AI Search Glossary - Every Term Defined
A comprehensive glossary of AI search terms from AEO to Wikidata. Every definition you need to understand AI search optimisation, GEO, LLMO, and AI visibility.
AI search optimisation has its own vocabulary. This glossary defines every key term - from AEO and GEO to Speakable schema and crawl-to-referral ratios - with cross-references to our detailed guides and to primary sources such as Schema.org, Google Search Central, and the platform documentation itself. Bookmark this page as your reference for AI search terminology.
A
AEO (Answer Engine Optimisation)
AEO is the practice of optimising content to appear as direct answers in search engine features like featured snippets, voice assistant responses, and People Also Ask boxes. It predates the generative AI era and is narrower in scope than GEO. AEO focuses specifically on being the selected answer, not on appearing in synthesised multi-source responses.
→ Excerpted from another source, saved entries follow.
-- ==== Sys2Proof/Machine/Ops.lean ====
section
/-! DEFINITION. The named operations over the state: the memories, the interrupt flags (the block's
whole counterpart of taking an exception and returning from one), command completion, timers, and
the small writes the handlers share. -/

namespace Sys2Proof.Machine

/-! ## Memories -/

/-- The word written at index `i`, if any. -/
def memRead {α : Type} : Memory α → Nat → Option α
  | [], _ => none
  | (k, v) :: m, i => if k = i then some v else memRead m i

/-- Write word `i`, keeping the indexes strictly rising. -/
def memWrite {α : Type} : Memory α → Nat → α → Memory α
  | [], i, v => [(i, v)]
  | (k, w) :: m, i, v =>
    if i < k then (i, v) :: (k, w) :: m
    else if i = k then (i, v) :: m
    else (k, w) :: memWrite m i v

/-- Write a list of words at `i`, `i + 1`, … -/
def memWriteAll {α : Type} (m : Memory α) (i : Nat) : List α → Memory α
  | [] => m
  | v :: vs => memWriteAll (memWrite m i v) (i + 1) vs

/-- The canonical form: indexes strictly rising. -/
def Memory.wf {α : Type} : Memory α → Bool
  | [] => true
  | [_] => true
  | (k, _) :: (k', w) :: m => decide (k < k') && Memory.wf ((k', w) :: m)

/-- Every index is below `n`, the memory's size. -/
def memBelow {α : Type} (n : Nat) (m : Memory α) : Bool := m.all (fun c => decide (c.1 < n))

/-- HBUF[i] (R136); a word not written since reset holds a free value (93 U1). -/
def hbufAt (s : State) (i : Nat) : Byte :=
  (memRead s.host.hbuf i).getD (Config.hbufFree s.memEpoch i)

/-- HVAL[i] (R137); a word not written since reset holds a free value (93 U1). -/
def hvalAt (s : State) (i : Nat) : U16 :=
  (memRead s.host.hval i).getD (Config.hvalFree s.memEpoch i)

/-- SNOOP_BUF[i] (R138); a word not written since reset holds a free value (93 U1). -/
def snoopAt (s : State) (i : Nat) : Byte :=
  (memRead s.snoop.buf i).getD (Config.snoopFree s.memEpoch i)

/-- VR[i].VALID (R140): a word the block has written since reset or INVALIDATE. -/
def vrValid (s : State) (i : Nat) : Bool := (memRead s.vr i).isSome

/-- VR[i].VALUE (R140): a free value while VALID = 0. -/
def vrValue (s : State) (i : Nat) : U16 :=
  (memRead s.vr i).getD (Config.vrFree s.vrEpoch i)

/-- `HBUF[0 .. len fr) <- fr; HLEN <- len fr`, as the build commands end (R710–R712). -/
def putFrame (fr : List Byte) (s : State) : State :=
  { s with
    host.hbuf := memWriteAll s.host.hbuf 0 fr
    host.hlen := BitVec.ofNat 9 fr.length }

/-- `HVAL[i] <- vs[i]` (R715, R716). -/
def putValues (vs : List U16) (s : State) : State :=
  { s with host.hval := memWriteAll s.host.hval 0 vs }

/-- `VR[base + i] <- {VALUE = vs[i], VALID = 1}` (R683). -/
def storeVr (base : Nat) (vs : List U16) (s : State) : State :=
  { s with vr := memWriteAll s.vr base vs }

/-! ## Interrupt flags -/

/-- The bit of a flag in IRQ_STATUS (R820). -/
def IrqFlag.bit : IrqFlag → Nat
  | .cycleDone => 0
  | .txnFail => 1
  | .turnAbort => 2
  | .snoopOk => 3
  | .snoopErr => 4
  | .stateChg => 5
  | .modeDone => 6
  | .wqEmpty => 7
  | .cmdErr => 8

/-- The flag's bit as a mask. -/
def IrqFlag.mask (f : IrqFlag) : BitVec 9 := 1#9 <<< f.bit

/-- `raise IRQ(F)`: the whole of "interrupt entry": the flag is set, nothing is saved, no mode and
no control flow changes (R800, R820, R822). -/
def raiseIrq (f : IrqFlag) (s : State) : State :=
  { s with irqStatus := s.irqStatus ||| f.mask }

/-- The host's acknowledgement, the whole of "return": each bit written 1 is cleared, each bit
written 0 is left (R102, R105, R823). -/
def ackIrq (v : Word) (s : State) : State :=
  { s with irqStatus := s.irqStatus &&& ~~~(v.extractLsb' 0 9) }

/-- A flag is set in IRQ_STATUS. -/
def irqSet (f : IrqFlag) (s : State) : Bool := s.irqStatus.getLsbD f.bit

/-! ## Command completion -/

/-- The start of every command: `CMD_STATUS.FERR <- 0` (R705). -/
def beginCommand (s : State) : State := { s with host.ferr := .ok }

/-- `finish(c)`: record CERR, and raise CMD_ERR when it is not OK (R705, R731). -/
def finish (c : Cerr) (s : State) : State :=
  let s1 := { s with host.cerr := c }
  if c = .ok then s1 else raiseIrq .cmdErr s1

/-! ## Arbiter, timers, counters, outputs -/

/-- `arb <- a`; a change of value raises STATE_CHG (R570). -/
def setArb (a : Arb) (s : State) : State :=
  if s.arb = a then s else raiseIrq .stateChg { s with arb := a }

/-- `sat(x + 1)`, with sat(x) = min(x, 2^32 − 1) (R580). -/
def satInc (n : Nat) : Nat := min (n + 1) Config.timerMax

/-- `n` as the kernel should carry it on, a numeral: `settleNat n k` is `k n` (see `settle`). -/
def settleNat {α : Type} (n : Nat) (k : Nat → α) : α :=
  match n with
  | 0 => k 0
  | m + 1 => k (m + 1)

/-- Give an output to the environment. -/
def emit (o : Output) (s : State) : State := { s with outLog := s.outLog ++ [o] }

/-- The sequencer outside any turn: `seq <- q; unit <- MODE0; step <- 0` (R556, R577, R653, R662). -/
def leaveTurn (q : Seq) (s : State) : State := { s with seq := q, unit := .mode0, step := 0 }

/-- The mode-request sub-slots of a zone (R139). -/
def slotsOf (z : Zone) (s : State) : ZoneSlots :=
  match z with
  | .z0 => s.slots0
  | .z1 => s.slots1

/-- Replace the mode-request sub-slots of a zone. -/
def setSlots (z : Zone) (sl : ZoneSlots) (s : State) : State :=
  match z with
  | .z0 => { s with slots0 := sl }
  | .z1 => { s with slots1 := sl }

end Sys2Proof.Machine
end

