-- ==== Sys2Proof/Machine/Line.lean ====
section
/-! DEFINITION. The receiver, the observation of foreign traffic, the snoop, and the wire frames as
instructions (43_line_and_arbiter.md R552–R559, 30_encoding.md R310–R313). A frame is fetched into
RXB by the RxByte events and takes its effect when it ends. -/

namespace Sys2Proof.Machine

/-! ## Characters -/

/-- `RxStart`: a start bit; in a guard or a pause it is foreign activity (R552, R559). -/
def rxStart (s : State) : State :=
  if s.tx.de then s
  else
    let s1 := { s with rx.active := true }
    if watching s1 then abortTurn .activity s1 else s1

/-- The owner of a frame whose first byte arrives now (R555). -/
def frameOwner (s : State) : RxOwner := if s.seq = .wait then .answer else .snoop

/-- A new frame opens (R554). -/
def openFrame (s : State) : State :=
  let own := frameOwner s
  { s with
    rx.inFrame := true
    rx.len := 0
    rx.ferr := false
    rx.owner := own
    rx.buf := []
    ansSeen := (s.ansSeen || decide (own = .answer)) }

/-- A byte joins the open frame: the first 256 are stored, all are counted (R554, D28). -/
def storeByte (b : Byte) (ferr : Bool) (s : State) : State :=
  { s with
    rx.buf := (if s.rx.len < Config.frameMax then s.rx.buf ++ [b] else s.rx.buf)
    rx.len := min (s.rx.len + 1) Config.rxLenMax
    rx.ferr := (s.rx.ferr || ferr)
    rx.gap := 0 }

/-- `observe()`: foreign traffic forces SLAVE (R556). -/
def observe (s : State) : State :=
  if s.en && decide (s.arb ≠ .slave) then
    setArb .slave (if s.seq = .listen then leaveTurn .off s else s)
  else s

/-- `RxByte(b, ferr)` (R554, R559). -/
def rxByte (b : Byte) (ferr : Bool) (s : State) : State :=
  if s.tx.de then s
  else
    let first := !s.rx.inFrame
    let s1 := { s with rx.active := false, quietMs := 0 }
    let s2 := storeByte b ferr (if first then openFrame s1 else s1)
    let s3 := if watching s2 then abortTurn .activity s2 else s2
    if first && decide (s3.rx.owner = .snoop) then observe s3 else s3

/-! ## The snoop -/

/-- A parsed request in the layout of R113 (R558, R715). -/
def requestResult : ParsedRequest → ParseResult
  | .readIntent a st c => { kind := .readIntent, addr := a, func := 0x03#8, start := st, count := c }
  | .writeIntent a st vs =>
    { kind := .writeIntent, addr := a, func := 0x10#8, start := st,
      count := BitVec.ofNat 16 vs.length }

/-- The result of an observed frame: FE_UART before any parse (R503, R558). -/
def snoopParse (n : Nat) (f : List Byte) (fe : Bool) : Except Ferr ParsedRequest :=
  if fe then .error .feUart else parseSlaveRequest n f

/-- The interrupt and the error counter of an observed frame; PI_BCOUNT is silent (R558). -/
def snoopReport (code : Ferr) (s : State) : State :=
  match code with
  | .ok => raiseIrq .snoopOk s
  | .piBcount => s
  | .feLen | .feAddr | .feFunc | .feBcount | .feTotlen | .feCrc | .feUart | .ackMismatch
  | .teTimeout => raiseIrq .snoopErr { s with cnt.snoopErr := s.cnt.snoopErr + 1 }

/-- `snoop(n, f, fe)` (R558). -/
def snoopFrame (n : Nat) (f : List Byte) (fe : Bool) (s : State) : State :=
  let r := snoopParse n f fe
  snoopReport (codeOf r)
    { s with
      snoop :=
        { len := BitVec.ofNat 9 (min n Config.frameMax)
          ovf := decide (n > Config.frameMax)
          uerr := fe
          ferr := codeOf r
          res := (match r with
            | .ok q => requestResult q
            | .error _ => ParseResult.zero)
          buf := memWriteAll s.snoop.buf 0 (f.take Config.frameMax) }
      cnt.frames := s.cnt.frames + 1 }

/-! ## Frames -/

/-- The receiver with no frame open; a character in progress stays in progress (R557). -/
def closeFrame (s : State) : State :=
  { s with
    rx.inFrame := false
    rx.gap := 0
    rx.len := 0
    rx.ferr := false
    rx.owner := .snoop
    rx.buf := [] }

/-- `frame_end()` for a frame of length `n` with stored bytes `f`: the frame goes to its owner
(R557). -/
def deliverFrame (n : Nat) (f : List Byte) (s : State) : State :=
  match s.rx.owner with
  | .snoop => snoopFrame n f s.rx.ferr (closeFrame s)
  | .answer => txnAnswer n f s.rx.ferr (closeFrame s)
  | .discard => closeFrame s

/-- The end of a frame of exactly these bytes. -/
def endFrame (f : List Byte) (s : State) : State := deliverFrame f.length f s

/-- READ_REQUEST: the end of a read request frame (R310, R557). -/
def execReadRequest (addr : Byte) (start count : U16) (tail : List Byte) (s : State) :
    Host.Outcome State Fault Refusal :=
  .next (endFrame (framed (readRequestHead addr start count) tail) s)

/-- READ_ANSWER: the end of a read answer frame (R311, R557). -/
def execReadAnswer (addr : Byte) (vals : List U16) (s : State) :
    Host.Outcome State Fault Refusal :=
  .next (endFrame (answerFrame addr vals) s)

/-- WRITE_REQUEST: the end of a write request frame (R312, R557). -/
def execWriteRequest (addr : Byte) (start : U16) (vals : List U16) (pad : Bool) (s : State) :
    Host.Outcome State Fault Refusal :=
  .next (endFrame (framed (writeRequestHead addr start vals.length ++ valueBytes vals)
    (if pad then [0x00#8] else [])) s)

/-- WRITE_ACK: the end of a write ack frame (R313, R557). -/
def execWriteAck (addr : Byte) (start : U16) (n : Byte) (s : State) :
    Host.Outcome State Fault Refusal :=
  .next (endFrame (ackFrame addr start n) s)

/-- The role in which the open frame will be read, by its owner and the transaction in progress
(R557, R605); a discarded frame has none. -/
def openRole (s : State) : Option FrameRole :=
  match s.rx.owner with
  | .snoop => some .request
  | .discard => none
  | .answer =>
    match s.txn with
    | none => none
    | some t =>
      match t.op with
      | .read _ _ => some .answer
      | .write _ _ => some .ack

end Sys2Proof.Machine
end

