-- ==== Sys2Proof/Certificates/Slice0/Obligations.lean ====
section
/-! DEFINITION. The statements for the provers, in the order of the spec's files. -/

open Sys2Proof Sys2Proof.Machine

/-! ## Reset (10_state.md R170, 70_reset_and_hazards.md R900) -/

/-- R170: what every register, memory, piece of internal state and output holds after reset. Words
the rule leaves unspecified hold the free value of their draw. -/
def Obligations.ResetValuesAsTabled : Prop :=
  (∀ p ∈ ([(0x000, 0x4D425255), (0x004, 0x00010000), (0x008, 0), (0x00C, 0), (0x010, 0), (0x014, 0),
      (0x018, 0x0A), (0x01C, 0), (0x020, 0), (0x024, 0), (0x028, 0), (0x02C, 0xFFFF), (0x030, 0),
      (0x034, 0), (0x038, 0x200), (0x03C, 0), (0x040, 0), (0x044, 0), (0x048, 0), (0x04C, 0)] ++
      [(0x050, 5000), (0x054, 2500), (0x058, 2000), (0x05C, 500), (0x060, 100), (0x064, 500),
      (0x068, 60), (0x06C, 35), (0x070, 0), (0x074, 0), (0x078, 0), (0x07C, 0), (0x080, 0),
      (0x084, 0), (0x088, 0), (0x08C, 0), (0x090, 0), (0x094, 0)] : List (Nat × Nat)),
    busReadData (BitVec.ofNat 14 p.1) State.reset = BitVec.ofNat 32 p.2) ∧
  (∀ p : Fin 8, ptRangeWord p State.reset = 0#32 ∧ ptBaseWord p State.reset = 0#32) ∧
  (∀ i, hbufAt State.reset i = Config.hbufFree State.reset.memEpoch i ∧
    hvalAt State.reset i = Config.hvalFree State.reset.memEpoch i ∧
    snoopAt State.reset i = Config.snoopFree State.reset.memEpoch i ∧
    vrValid State.reset i = false ∧ vrValue State.reset i = Config.vrFree State.reset.vrEpoch i) ∧
  State.reset.arb = .init ∧ State.reset.seq = .off ∧ State.reset.unit = .mode0 ∧
  State.reset.step = 0 ∧ State.reset.quietMs = 0 ∧ State.reset.listenMs = 0 ∧
  State.reset.drainMs = 0 ∧ State.reset.pauseMs = 0 ∧ State.reset.txnMs = 0 ∧
  State.reset.cyc.sinceMs = 0 ∧
  (State.reset.rx.active = false ∧ State.reset.rx.inFrame = false ∧ State.reset.rx.len = 0 ∧
    State.reset.rx.gap = 0 ∧ State.reset.rx.ferr = false ∧ State.reset.rx.owner = .snoop) ∧
  (State.reset.tx.de = false ∧ State.reset.tx.buf.length = 0 ∧ State.reset.tx.bits = 0) ∧
  State.reset.wq = [] ∧
  (∀ b ∈ [State.reset.slots0.zone, State.reset.slots0.hot, State.reset.slots1.zone,
    State.reset.slots1.hot], b = { pend := false, code := 0#8, dirty := false }) ∧
  State.reset.run = { latZ := false, latH := false, zcode := 0#8, hcode := 0#8, val := 0#16,
                      af := false, modeReg := 0#16, dcReg := 0#16 } ∧
  (State.reset.cyc.active = false ∧ State.reset.cyc.doneMask = 0#8 ∧
    State.reset.cyc.valid = false ∧ State.reset.cyc.refreshReq = false) ∧
  State.reset.stopPending = none ∧ State.reset.txnDiscard = false ∧ State.reset.ansSeen = false ∧
  State.reset.lastErr = .ok ∧ State.reset.lastAbort = .none ∧
  deOut State.reset = false ∧ irqOut State.reset = false ∧ txLevel State.reset = true

/-- The `reset` event gives every piece of the block's state its reset value within the event, from
every state; what was unspecified is drawn anew, and only the environment's script and the outputs
already given stay (log 10). -/
def Obligations.ResetEventRestoresEverything : Prop :=
  ∀ s : State, ∃ t : State, handle exec .reset s = .next t ∧
    t.memEpoch ≠ s.memEpoch ∧ t.vrEpoch ≠ s.vrEpoch ∧
    t = { State.reset with
      script := s.script, outLog := s.outLog, memEpoch := t.memEpoch, vrEpoch := t.vrEpoch }

/-! ## The host bus (20_memory.md R204–R212, 10_state.md R102–R135) -/

/-- R210: the word each mapped offset selects, and which words are mapped. -/
def Obligations.AddressMapAsTabled : Prop :=
  (∀ p ∈ ([(0x000, .id), (0x004, .version), (0x008, .ctrl), (0x00C, .status), (0x010, .irqStatus),
      (0x014, .irqEnable), (0x018, .slaveAddr), (0x01C, .cmd), (0x020, .cmdStatus), (0x024, .arg),
      (0x028, .hlen), (0x02C, .crcAcc), (0x030, .pres0), (0x034, .pres1), (0x038, .wqStatus),
      (0x03C, .modeStatus), (0x040, .modeSlots), (0x044, .modeCfg0), (0x048, .modeCfg1),
      (0x04C, .modeEn)] ++
      [(0x050, .tQuiet), (0x054, .tTxn), (0x058, .tDrain), (0x05C, .tPause), (0x060, .tIdle),
      (0x064, .tListen), (0x068, .cyclePeriod), (0x06C, .tGap), (0x070, .cntFrames),
      (0x074, .cntSnoopErr), (0x078, .cntTxnOk), (0x07C, .cntTxnFail), (0x080, .cntCycles),
      (0x084, .cntAborts), (0x088, .snoopLen), (0x08C, .snoopRes0), (0x090, .snoopRes1),
      (0x094, .cycleStatus)] : List (Nat × HostReg)),
    hostReg (BitVec.ofNat 14 p.1) = some p.2) ∧
  (∀ p : Fin 8, hostReg (BitVec.ofNat 14 (0x100 + 8 * p.val)) = some (.ptRange p) ∧
    hostReg (BitVec.ofNat 14 (0x104 + 8 * p.val)) = some (.ptBase p)) ∧
  (∀ i, i < 256 → hostReg (BitVec.ofNat 14 (0x400 + 4 * i)) = some (.hbuf i)) ∧
  (∀ i, i < 128 → hostReg (BitVec.ofNat 14 (0x800 + 4 * i)) = some (.hval i)) ∧
  (∀ i, i < 256 → hostReg (BitVec.ofNat 14 (0xC00 + 4 * i)) = some (.snoopBuf i)) ∧
  (∀ i, i < 512 → hostReg (BitVec.ofNat 14 (0x1000 + 4 * i)) = some (.vr i)) ∧
  ∀ a : BitVec 14, hostReg a = none ↔ unmapped (wordAddress a) = true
See: AEO vs GEO vs LLMO comparison | Reference: Google Search Central on featured snippets
AI Mode
AI Mode is Google's dedicated conversational search interface within Google Search, powered by Gemini. It allows users to ask follow-up questions and have multi-turn conversations while receiving AI-generated answers with cited sources. AI Mode represents Google's response to ChatGPT and Perplexity.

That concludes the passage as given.